[cups.general] back to square one with job killing

Gene Heskett gene.heskett at verizon.net
Thu Dec 21 15:16:23 PST 2006


On Thursday 21 December 2006 13:14, Brandon S. Allbery KF8NH wrote:
>On Dec 21, 2006, at 1:11 PM, Gene Heskett wrote:
>> rebooted, including a powerdown on the printer which was still pumping
>> out paper when the machine was half rebooted.  I'd killed the job from
>> the web page, and had gone around with mc nuking stuff related to
>> the job
>> to no avail...
>>
>> Is there no reliable way to stop such a runaway, resource wasting job
>> except a full powerdown on the whole chain?
>
>Power printer off, kill job (if it still exists), power printer back
>on.  Modern laser printers have humongous buffers.  (I've watched our
>Dell W5300 suck down an entire large queue from the server while it's
>warming up to print the burst page for the first job.)

I suspect that may have been the case here, but this is a mere Epson C82, 
whose memory buffer probably can't hold more that one sweep of the head 
out & back.  It actually surprised me that it could print ascii text!

It may be that I'm approaching the end of this old warhorse C82, I've had 
it crash and require a pull the plug powerdown 3 times in the last couple 
of months, more often since I installed FC6 TBE.

But this exact scenario, where the whole system has had to be rebooted 
after cleaning up the job files to actually stop the printer is something 
I've railed about from the gitgo years ago.  It seems to me that there 
should be (this IS a packet protocol printer) a way to force a software 
reset and buffer flush so it stops in its tracks, spitting out the 
unfinished current sheet just to clear the paper path and return then to 
the idle state.

Can this not be done as part & parcel of the job kill?

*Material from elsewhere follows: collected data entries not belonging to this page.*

-- ==== Sys2Proof/Machine/Flume.lean ====
section
/-! DEFINITION. Passes of slots at stations (04 R86-R116): gate actions, best-effort traffic, what station 0 does, and the end of a slot
time. On a Lade the slot comes off the link with the pass (R117-R119). -/

namespace Sys2Proof

open Sys2Proof.Machine

/-- Station number in gate tables, queues and counters: 21 and 22 on the Lades. -/
def Pass.place (p : Pass) : Nat := match p.ring with
  | .flume => p.station
  | .row => 21
  | .col => 22

/-- Bytes of a payload. -/
def Slot.bytes (h : Slot) : List Byte := leBytes h.len.toNat h.payload.toNat
/-- An emptied slot. -/
def Slot.emptied (h : Slot) : Slot := { h with state := if h.state = .busyHeld then .freeHeld else .free }
/-- INC and the MISS bit of a station. -/
def Slot.missed (h : Slot) (bit : Nat) : Slot := { h with inc := true, miss := h.miss ||| BitVec.ofNat 21 (2 ^ bit) }

end Sys2Proof

namespace Sys2Proof.Machine

/-! ### Rings (04 R86-R89, R117-R119) -/

/-- What a pass brings about. -/
inductive PassCase where
  | load | copy | add | take | empty | classChange | emptyStale | takeSlot | hold | resend
  | write | readRequest | readResponse | decrement | atomicRequest | atomicResponse | message | reserved
deriving DecidableEq, Repr

/-- Key of a slot among the slots of all rings. -/
def slotKey (r : Ring) (n : Nat) : Nat :=
  2048 * (match r with
    | .flume => 0
    | .row => 1
    | .col => 2) + n % 2048

/-- Offset of a station in a direction, in slot times after station 0's output (04 R88). -/
def offsetAt (station : Nat) (reverse : Bool) : Nat :=
  if station = 0 then 0 else if reverse then 6 * (21 - station) else 6 * station

/-- Offset of station 0's input, two slot times of the retimer before its output (04 R88, R89). -/
def inputOffset : Nat := 126

/-- The slot of a direction and lane, 8·direction + lane, at a position of the rotation in this slot time (04 R87). -/
def State.slotAt (s : State) (lane off : Nat) : Nat := lane * 128 + (s.flume.time + 128 - off) % 128

/-- The slot of a direction and lane that passes a Flume station in this slot time: station 0's output. -/
def State.slotDue (s : State) (station lane : Nat) : Nat := s.slotAt lane (offsetAt station (lane ≥ 8))

/-- Slots of a lane at a station in this slot time: at station 0 the one at its input and the one at its output. -/
def State.slotsDue (s : State) (station lane : Nat) : List Nat :=
  if station = 0 then [s.slotAt lane inputOffset, s.slotDue 0 lane] else [s.slotDue station lane]

/-- Whether a pass is of the station's input, where it takes slots in, and of its output, where it loads them: both, except at station 0 of
the Flume, whose retimer lies between (04 R89). -/
def State.halves (s : State) (p : Pass) : Bool × Bool :=
  if p.ring = .flume ∧ p.station = 0 then (p.slot == s.slotAt (p.slot / 128) inputOffset, p.slot == s.slotDue 0 (p.slot / 128))
  else (true, true)

/-- Slots of a rotation. -/
def State.rotation (s : State) (r : Ring) : Nat := match r with
  | .flume => 128
  | r => (s.lade r).n * (s.lade r).h

/-- Slot times counted on a ring: on a Lade, the reserved windows that the Canal clock has counted (04 R90, R118). -/
def State.ringTime (s : State) (r : Ring) : Nat := match r with
  | .flume => s.flume.time
  | r => s.canal.cycles / (s.lade r).p

/-- Whether a pass can be made now: on the Flume, its slot is at the station, and passes of lower lanes have been made (04 R98). A CRC is
checked as a slot comes in. -/
def State.passDue (s : State) (p : Pass) : Bool :=
  match p.ring with
  | .flume =>
    p.station < 21 && !s.flume.stopped && p.arrives.isNone && p.slot < 2048 && (s.slotsDue p.station (p.slot / 128)).contains p.slot &&
      !s.flume.done.contains (p.slot, p.station) && !(p.bad && !(s.halves p).1) &&
      (List.range (p.slot / 128)).all fun i => (s.slotsDue p.station i).all fun n => s.flume.done.contains (n, p.station)
  | r => p.arrives.isSome && p.station == s.ladeStation r && p.slot < 2048 && p.slot % 1024 < s.rotation r

/-- The XC die of a station, its place among the dies of a job (16 the XI, 17-20 the XM dies), and where its parities stand. -/
def placeOf (station : Nat) : Nat :=
  match dieOfStation station with
  | some d => d
  | none => if station = 0 ∨ 20 < station then 16 else 17 + station / 5
def parityStation (station : Nat) : Nat := if 20 < station then 0 else station

/-- Epoch parity of a job at a station's die, 0 for no job (04 R108). -/
def State.parityOf (s : State) (station job : Nat) : Bool := job != 0 && s.flume.parity.contains (parityStation station, job)

/-- A delivery of a slot whose epoch parity differs from the die's, before the die's ARMING (04 R108). -/
def State.jobEarly (s : State) (h : Slot) (station : Nat) : Bool :=
  let j := h.job.toNat
  j != 0 && h.epar != s.parityOf station j && (s.job j).asked.contains (placeOf station) && !(s.job j).armed.contains (placeOf station)

/-- The same after the die's ARMING: the delivery is channel state (18 R455). -/
def State.jobLate (s : State) (h : Slot) (station : Nat) : Bool :=
  let j := h.job.toNat
  j != 0 && h.epar != s.parityOf station j && !s.jobEarly h station

/-- A record of channel state (18 R455): it enters the job's channel log at `place`, or cannot be written, which is logged as CLASS 15 and
keeps the epoch from committing. Whether it can be written is free. -/
def State.recordChannel (s : State) (job unit place : Nat) (msg : Delivery) (bs : List (Nat × Byte)) (flag : Option (Nat × Nat × Nat))
    (counter gate : Option Nat) : State :=
  let n := s.nextPost
  let s := { s with nextPost := n + 1 }
  if Config.recordFits n then s.onJob job fun j => { j with channel := j.channel ++ [⟨j.epoch, place, msg, bs, flag, counter, gate⟩] }
  else
    let tenant := (s.job job).tenant
    (if place < 16 then s.logAt place 15 unit 0 0 tenant 0 else s.logMgmt 15 unit 0 0 tenant).onJob job fun j => { j with abandoned := true }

And its typically doing the crash when a powerdown from the front panel is 
attempted while its busy.  That was the case in this instance also.  At 
times I'd kill for a genuine power switch.  Finding its power cable on 
the strip to unplug it is a PITA.  You wouldn't believe my power 
distribution here, its all from one wall plug, but I haven't had a modem 
or anything else destroyed by a lightning strike in the years since I did 
it.

I have a C88 also, but it has had paper feed issues (crooked sheets bend 
the bottom corners over, even in 40-60 lb photo papers) since it came out 
of the box, and the color is horrible compared to the well tuned state 
the C82 drivers are in.

-- 
Cheers, Gene
"There are four boxes to be used in defense of liberty:
 soap, ballot, jury, and ammo. Please use in that order."
-Ed Howdershelt (Author)
Yahoo.com and AOL/TW attorneys please note, additions to the above
message by Gene Heskett are:
Copyright 2006 by Maurice Eugene Heskett, all rights reserved.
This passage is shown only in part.